Even yet, it needed but a little money to redeem all. Amy had no extravagant aspirations; a home of simple refinement and freedom from anxiety would restore her to her nobler self. How could he find fault with her? She knew nothing of such sordid life as he had gone through, and to lack money for necessities seemed to her degrading beyond endurance. Why, even the ordinary artisan’s wife does not suffer such privations as hers at the end of the past year. For lack of that little money his life must be ruined. Of late he had often thought about the rich uncle, John Yule, who might perhaps leave something to Amy; but the hope was so uncertain. And supposing such a thing were to happen; would it be perfectly easy to live upon his wife’s bounty—perhaps exhausting a small capital, so that, some years hence, their position would be no better than before? Not long ago, he could have taken anything from Amy’s hand; would it be so simple since the change that had come between them?
Having written his second magazine-article (it was rejected by two editors, and he had no choice but to hold it over until sufficient time had elapsed to allow of his again trying The Wayside), he saw that he must perforce plan another novel. But this time he was resolute not to undertake three volumes. The advertisements informed him that numbers of authors were abandoning that procrustean system; hopeless as he was, he might as well try his chance with a book which could be written in a few weeks. And why not a glaringly artificial story with a sensational title?
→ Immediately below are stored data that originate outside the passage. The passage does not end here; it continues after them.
/-! ### The fields a frame speaks of, after an update through an operand field and after a push -/

@[simp] theorem setRp_f (s : State) (p : Rp) (v : Word) : (s.setRp p v).f = s.f := by cases p <;> rfl
@[simp] theorem setRp_q (s : State) (p : Rp) (v : Word) : (s.setRp p v).q = s.q := by cases p <;> rfl
@[simp] theorem setRp_pc (s : State) (p : Rp) (v : Word) : (s.setRp p v).pc = s.pc := by cases p <;> rfl
@[simp] theorem setRp_mem (s : State) (p : Rp) (v : Word) : (s.setRp p v).mem = s.mem := by cases p <;> rfl
@[simp] theorem setRegX_f (s : State) (x : Idx) (r : RegX) (v : Byte) : (s.setRegX x r v).f = s.f := by
  cases r <;> cases x <;> rfl
@[simp] theorem setRegX_q (s : State) (x : Idx) (r : RegX) (v : Byte) : (s.setRegX x r v).q = s.q := by
  cases r <;> cases x <;> rfl
@[simp] theorem setRegX_pc (s : State) (x : Idx) (r : RegX) (v : Byte) : (s.setRegX x r v).pc = s.pc := by
  cases r <;> cases x <;> rfl
@[simp] theorem setRegX_mem (s : State) (x : Idx) (r : RegX) (v : Byte) : (s.setRegX x r v).mem = s.mem := by
  cases r <;> cases x <;> rfl
@[simp] theorem copyTo_f (s : State) (r : Option Reg8) (v : Byte) : (s.copyTo r v).f = s.f := by
  cases r <;> simp [State.copyTo]
@[simp] theorem copyTo_q (s : State) (r : Option Reg8) (v : Byte) : (s.copyTo r v).q = s.q := by
  cases r <;> simp [State.copyTo]
@[simp] theorem copyTo_pc (s : State) (r : Option Reg8) (v : Byte) : (s.copyTo r v).pc = s.pc := by
  cases r <;> simp [State.copyTo]
@[simp] theorem copyTo_mem (s : State) (r : Option Reg8) (v : Byte) : (s.copyTo r v).mem = s.mem := by
  cases r <;> simp [State.copyTo]
@[simp] theorem push16_f (s : State) (v : Word) : (s.push16 v).f = s.f := by simp [push16_eq]
@[simp] theorem push16_q (s : State) (v : Word) : (s.push16 v).q = s.q := by simp [push16_eq]
@[simp] theorem push16_pc (s : State) (v : Word) : (s.push16 v).pc = s.pc := by simp [push16_eq]
theorem wf_store {t : State} (h : t.mem.wf = true) (a : Word) (v : Byte) : (t.store a v).mem.wf = true :=
  Memory.wf_write h a v
theorem wf_push16 {t : State} (h : t.mem.wf = true) (v : Word) : (t.push16 v).mem.wf = true := by
  simpa only [push16_eq] using wf_store (wf_store h (t.sp - 1#16) (hi v)) (t.sp - 2#16) (lo v)
@[simp] theorem keptBut_push16 (v : Word) (h : .sp ∈ ws) : s.keptBut ws (t.push16 v) ↔ s.keptBut ws t := by
  rw [push16_eq]
  change s.keptBut ws (((t.store _ _).store _ _).setSp _) ↔ _
  simp [h]

end Sys2Proof.Machine
end

section
/-! SUPPORT. Which bits of the old F each flag computation keeps (10_state.md R29). -/

namespace Sys2Proof.Machine

theorem or_and_byte (a b m : Byte) : (a ||| b) &&& m = (a &&& m) ||| (b &&& m) := by
  ext k
  simp [Bool.and_or_distrib_right]

theorem maskIf_and (c : Bool) (m n : Byte) : maskIf c m &&& n = maskIf c (m &&& n) := by cases c <;> simp [maskIf]

@[simp] theorem maskIf_zero (c : Bool) : maskIf c 0#8 = 0#8 := by cases c <;> rfl

@[simp] theorem incF_and_c (v f : Byte) : incF v f &&& 0x01#8 = f &&& 0x01#8 := by
  simp [incF, sz53nAdd, bitH, bitPV, bitZ, or_and_byte, BitVec.and_assoc, maskIf_and]

@[simp] theorem decF_and_c (v f : Byte) : decF v f &&& 0x01#8 = f &&& 0x01#8 := by
  simp [decF, sz53nSub, sz53nAdd, bitH, bitPV, bitZ, or_and_byte, BitVec.and_assoc, maskIf_and]

@[simp] theorem bitF_and_c (b : BitVec 3) (v xy f : Byte) : bitF b v xy f &&& 0x01#8 = f &&& 0x01#8 := by
  simp [bitF, bitS, or_and_byte, BitVec.and_assoc, maskIf_and]

@[simp] theorem szpKeepCF_and_c (v f : Byte) : szpKeepCF v f &&& 0x01#8 = f &&& 0x01#8 := by
  simp [szpKeepCF, sz53pnAdd, sz53nAdd, bitZ, bitPV, or_and_byte, BitVec.and_assoc, maskIf_and]

@[simp] theorem ldAirF_and_c (v f : Byte) (i : Bool) : ldAirF v f i &&& 0x01#8 = f &&& 0x01#8 := by
  simp [ldAirF, sz53nAdd, bitZ, bitPV, or_and_byte, BitVec.and_assoc, maskIf_and]
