-- ==== Sys2Proof/Machine/State.lean ====
section
/-!
DEFINITION. The state of the block (10_state.md), the host's actions it still has to take, and the state
after reset (R37). Plain data throughout.
-/

namespace Sys2Proof.Machine

/-- The event codes of `LAST_EVT` (10_state.md R21). -/
inductive Event where
  | cont
  | accept
  | desync
  | checksumError
  | dropped
  | done
  | illegal
  | none
  deriving DecidableEq, Repr

/-- The codes of `RES_STATUS` (10_state.md R22). -/
inductive ResStatus where
  | none
  | ok
  | malformed
  | badChecksum
  deriving DecidableEq, Repr

/-- One action of the host at the block's inputs. -/
inductive PortInput where
  /-- `cmd` offered with `cmd_valid` (70_reset_and_hazards.md R234). -/
  | command (w : Word)
  /-- `rst` asserted between two commands (R230, R231). -/
  | rst
  /-- The descriptor port read at `seg_idx` (10_state.md R35). -/
  | readDesc (segIdx : Byte)
  /-- The data port read at `data_idx` (10_state.md R35). -/
  | readData (dataIdx : Byte)
  deriving DecidableEq, Repr

/-- What the host's latest read of an indexed port returned: the model's own field (log 9). -/
inductive PortRead where
  | noRead
  | desc (segOff segLen : Byte)
  | data (dataByte : Byte)
  deriving DecidableEq, Repr

/-- The state of the block. -/
structure State where
  /-- The parameters of 00_scope.md R5, which no command and no reset changes (10_state.md R39; log 1). -/
  cfg : Config
  /-- `SYNC_POS` (R28). -/
  syncPos : BitVec 9
  /-- `SYNC_HIST` (R29). -/
  syncHist : Memory
  /-- `FRM_BUF` (R31). -/
  frmBuf : Memory
  /-- `FRM_LEN` (R32). -/
  frmLen : BitVec 9
  /-- `FRM_OVF` (R33). -/
  frmOvf : Bool
  /-- `LAST_EVT` (R21). -/
  lastEvt : Event
  /-- `RES_STATUS` (R22). -/
  resStatus : ResStatus
  /-- `RES_CMD` (R23). -/
  resCmd : Byte
  /-- `RES_NSEG` (R24). -/
  resNseg : BitVec 8
  /-- `RES_SEG_OFF` (R25). -/
  resSegOff : Memory
  /-- `RES_SEG_LEN` (R25). -/
  resSegLen : Memory
  /-- `RES_DATA` (R26). -/
  resData : Memory
  /-- `evt_valid` (R35, 40_common.md R100; log 6). -/
  evtValid : Bool
  /-- What the host will do, in order: the model's own field (log 5). -/
  inputs : List PortInput
  /-- The host's latest read of an indexed port: the model's own field (log 9). -/
  lastRead : PortRead
  /-- How many free bytes the indexed ports have drawn: the model's own field (log 9). -/
  draws : Nat
  deriving DecidableEq, Repr

/-- Nothing in this block raises a fault: it has no traps, and every error is a returned value
(60_exceptions.md R200; log 15). So no fault has a constructor. -/
inductive Fault where
  deriving DecidableEq, Repr

/-- Why the model gives no step. -/
inductive Refusal where
  /-- An instruction without a meaning, rejected by name in its arm of `exec`. Raised by no arm of this
  model. Safe. -/
  | notModelled (mnemonic : String)
  /-- Raised by `step` when the four command codes of the configuration are not pairwise distinct
  (00_scope.md R6: "A model refuses an ill-formed configuration"; log 4). Safe. -/
  | illFormedConfig
  deriving DecidableEq, Repr

/-- The block with configuration `c` right after reset (10_state.md R37, 70_reset_and_hazards.md R230,
R232): every buffer entry unspecified, no command completed, no result. -/
def State.resetWith (c : Config) : State where
  cfg := c
  syncPos := 0
  syncHist := []
  frmBuf := []
  frmLen := 0
  frmOvf := false
  lastEvt := .none
  resStatus := .none
  resCmd := c.cmdUnknown
  resNseg := 0
  resSegOff := []
  resSegLen := []
  resData := []
  evtValid := false
  inputs := []
  lastRead := .noRead
  draws := 0

/-- The block right after reset, with the configuration of `defaultConfig`. -/
def State.reset : State := State.resetWith defaultConfig

end Sys2Proof.Machine
end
It could not be worse than what he had last written.
So, without a word to Amy, he put aside his purely intellectual work and began once more the search for a “plot.” This was towards the end of February. The proofs of ‘Margaret Home’ were coming in day by day; Amy had offered to correct them, but after all he preferred to keep his shame to himself as long as possible, and with a hurried reading he dismissed sheet after sheet. His imagination did not work the more happily for this repugnant task; still, he hit at length upon a conception which seemed absurd enough for the purpose before him. Whether he could persevere with it even to the extent of one volume was very doubtful. But it should not be said of him that he abandoned his wife and child to penury without one effort of the kind that Milvain and Amy herself had recommended.